12. It is violative of Article 39A read with Art 14 of the Constitution as per principles of 'Equal pay for equal work' laid down in the judgments of Supreme Court in Sendu Singh v. C.E.C.P.W.D. : (1986)ILLJ403SC and Dhirendra Chandra's case : (1986)ILLJ134SC .

13. We are in the age where equal wages and salaries are being assured for equal work, and there is directive principle of workers participating in the management, and the Legislature is very keen to put an end to all exploitation.

14. More and more I look into the matter, the more my blood boils at the unprecedented injustice perpetuated by the hierarchy of all big officers from the Vikas Adhikari Panchayat Samiti to the Collector, the Director and Secretaries of the Government. The reversal of the judgment by the Addl. District Judge for perpetuating injustice certainly creates an instance where accusations can legitimately be made of converting these temples of justice into the courts of injustice unlimited.

15. I have got no hesitation in accepting the appeal, reversing the judgment of the Addl. District Judge, restoring the judgment of the Munsif, and further directing that the State and its functionaries shall pay the entire amount in the revised pay scale claimed in the suit and also the amount which became due there after within a period of six months from the date of this judgment.

16. Mr. Paras Kuhad prays that the amount would work out to about Rs. 70,000/- when proper fixations are made in all pay scales. It is difficult to decide anything at this stage, because it would be a lengthy process, as there have been various revisions of pay scales. All that can be directed at the moment is that the defendant-respondents shall pay atleast Rs. 10,000/- on ad hoc basis to the plaintiff within two mouths and the balance of the amount shall be paid after proper fixation and calculations within another four months. If this amount is not paid as directed above, it would carry an interest at Rs. 12/- per cent per annum from the date of the suit till the date of realisation.

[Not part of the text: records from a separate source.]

-- ==== Sys2Proof/Machine/Shed.lean ====
section
/-! DEFINITION. The registers of the shed sequencers and the issue of held items (02 R45, R57, R58, R475). -/
namespace Sys2Proof
namespace Machine

/-- The register offsets of a bed slot (Table 2.9). -/
def slotOff (s : Nat) : Nat := 0x100 + s * 0x20

/-- BED_CTL of a slot as it reads: the bed's own values, where a bed holds the slot (R57, Table 2.10). -/
def Bed.ctlWord (x : Bed) (b : Nat) (stored : Word) : Word :=
  BitVec.ofNat 32 (putBits (putBits (putBits (putBits stored.toNat 21 16 b) 15 12 x.slipLimit) 8 8 (bit x.policyStop))
    0 0 (bit x.run))

/-- The code of a bed state (Table 2.11). -/
def BedState.code : BedState → Nat
  | .idle => 0 | .run => 1 | .slipping => 2 | .halted => 3 | .replant => 4

/-- BED_STS of a slot as it reads (R475, Table 2.11). -/
def Bed.stsWord (x : Bed) (stored : Word) : Word :=
  BitVec.ofNat 32 (putBits (putBits (putBits (putBits stored.toNat 15 12 x.haltCause) 9 9 (bit x.hazard))
    8 8 (bit x.overrun)) 2 0 x.state.code)

/-- BED_CTL as register `s` of a die's shed sequencer reads. -/
def Dev.bedCtl (d : Dev) (die s : Nat) : Word :=
  let w := d.word (.shed die) (slotOff s)
  match (d.bedAtSlot die s).bind (fun b => (d.bed b).map (fun x => (b, x))) with
  | some (b, x) => x.ctlWord b w
  | none => w

/-- BED_CTL takes the merged word `new` (R57, R58): RUN, POLICY and SLIP_LIMIT at the bed's lowest die; elsewhere a
word that would change one of them is ignored for them and sets MIRROR_WR. -/
def Dev.bedCtlWritten (d : Dev) (die s : Nat) (new : Word) : Dev :=
  let d1 := d.setWord (.shed die) (slotOff s) new
  match (d.bedAtSlot die s).bind (fun b => (d.bed b).map (fun x => (b, x))) with
  | none => d1
  | some (b, x) =>
    let run := new.toNat.testBit 0
    let pol := new.toNat.testBit 8
    let lim := bitsOf new.toNat 15 12
    if die = x.lowDie then
      d1.setBed b (some { x with run := run, policyStop := pol, slipLimit := lim,
                                 runAt := if run && !x.run then d.now else x.runAt })
    else if run = x.run ∧ pol = x.policyStop ∧ lim = x.slipLimit then d1
    else d1.setFld (.shed die) Reg.SHED_STS.MIRROR_WR 1

/-- BED_STS is written with ones in the W1C bits `clear` (R475). -/
def Dev.bedStsWritten (d : Dev) (die s : Nat) (clear : Word) : Dev :=
  let hz := clear.toNat.testBit 9
  let ov := clear.toNat.testBit 8
  match (d.bedAtSlot die s).bind (fun b => (d.bed b).map (fun x => (b, x))) with
  | none => d
  | some (b, x) =>
    if die = x.lowDie then
      d.setBed b (some { x with hazard := x.hazard && !hz, overrun := x.overrun && !ov })
    else if hz || ov then d.setFld (.shed die) Reg.SHED_STS.MIRROR_WR 1 else d

/-- BED_RUN_SET: the write, through the SET alias, of RUN in a slot's BED_CTL (R58). -/
def execBedRunSet (t : Nat) (src : Source) (die slot : Nat) (s : State) : Host.Outcome State Fault Refusal :=
  s.access t src (.shed die) (fun d => d.rowWrite src (.shed die) (slotOff slot) (fun d =>
    d.bedCtlWritten die slot (d.bedCtl die slot ||| 1#32)))

/-- BED_RUN_CLEAR: the write, through the CLR alias, of RUN's bit (R58). -/
def execBedRunClear (t : Nat) (src : Source) (die slot : Nat) (s : State) : Host.Outcome State Fault Refusal :=
  s.access t src (.shed die) (fun d => d.rowWrite src (.shed die) (slotOff slot) (fun d =>
    d.bedCtlWritten die slot (d.bedCtl die slot &&& ~~~1#32)))

/-- The first item held for an engine; at the Trug engine each bed has a limit of its own, and the first held item of a bed
that is below it is meant (R45, R56). -/
def Dev.firstHeld (d : Dev) (die : Nat) (k : Kind) (u : Nat) : Option Item :=
  d.items.find? (fun i => i.held && i.die == die && i.cfg.kind == k &&
    (if k = .trug then !d.atLimit i.bed die i.cfg else i.cfg.unit == u))

/-- HELD_ITEM_ISSUE: the first held item of an engine is sent, once the engine is below its limit (R45). -/
def execHeldItemIssue (t die : Nat) (kind : Kind) (unit : Nat) (s : State) : Host.Outcome State Fault Refusal :=
  s.run t (.shed die) (fun d => match d.firstHeld die kind unit with
    | some i => if d.atLimit i.bed die i.cfg then d
        else { d with items := d.items.map (fun j => if j.seq = i.seq then { j with held := false } else j) }
    | none => d)

end Machine
end Sys2Proof
end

17. Before parting with this judgment, I must express grave concern and anxiety over the entire matter involved in this case. The fact that an appeal should have been filed by the State functionaries of the Panchayat Department against a petty employee exhibits apathy of the functionaries towards the claims of petty employees and lack of just and human approach As an expression of deep sense of deprecation of this practice of multiplying avoidable litigation and also dragging poor, down trodden, disadvantageous persons of weaker sections and weaker sex in litigation by filing avoidable appeals, I further direct that exemplary costs of Rs. 1,000/- would be paid by the respondents for this appeal in this court, and this amount shall be made realisable from the officer who permitted and directed the filing of the appeal in the District Court personally.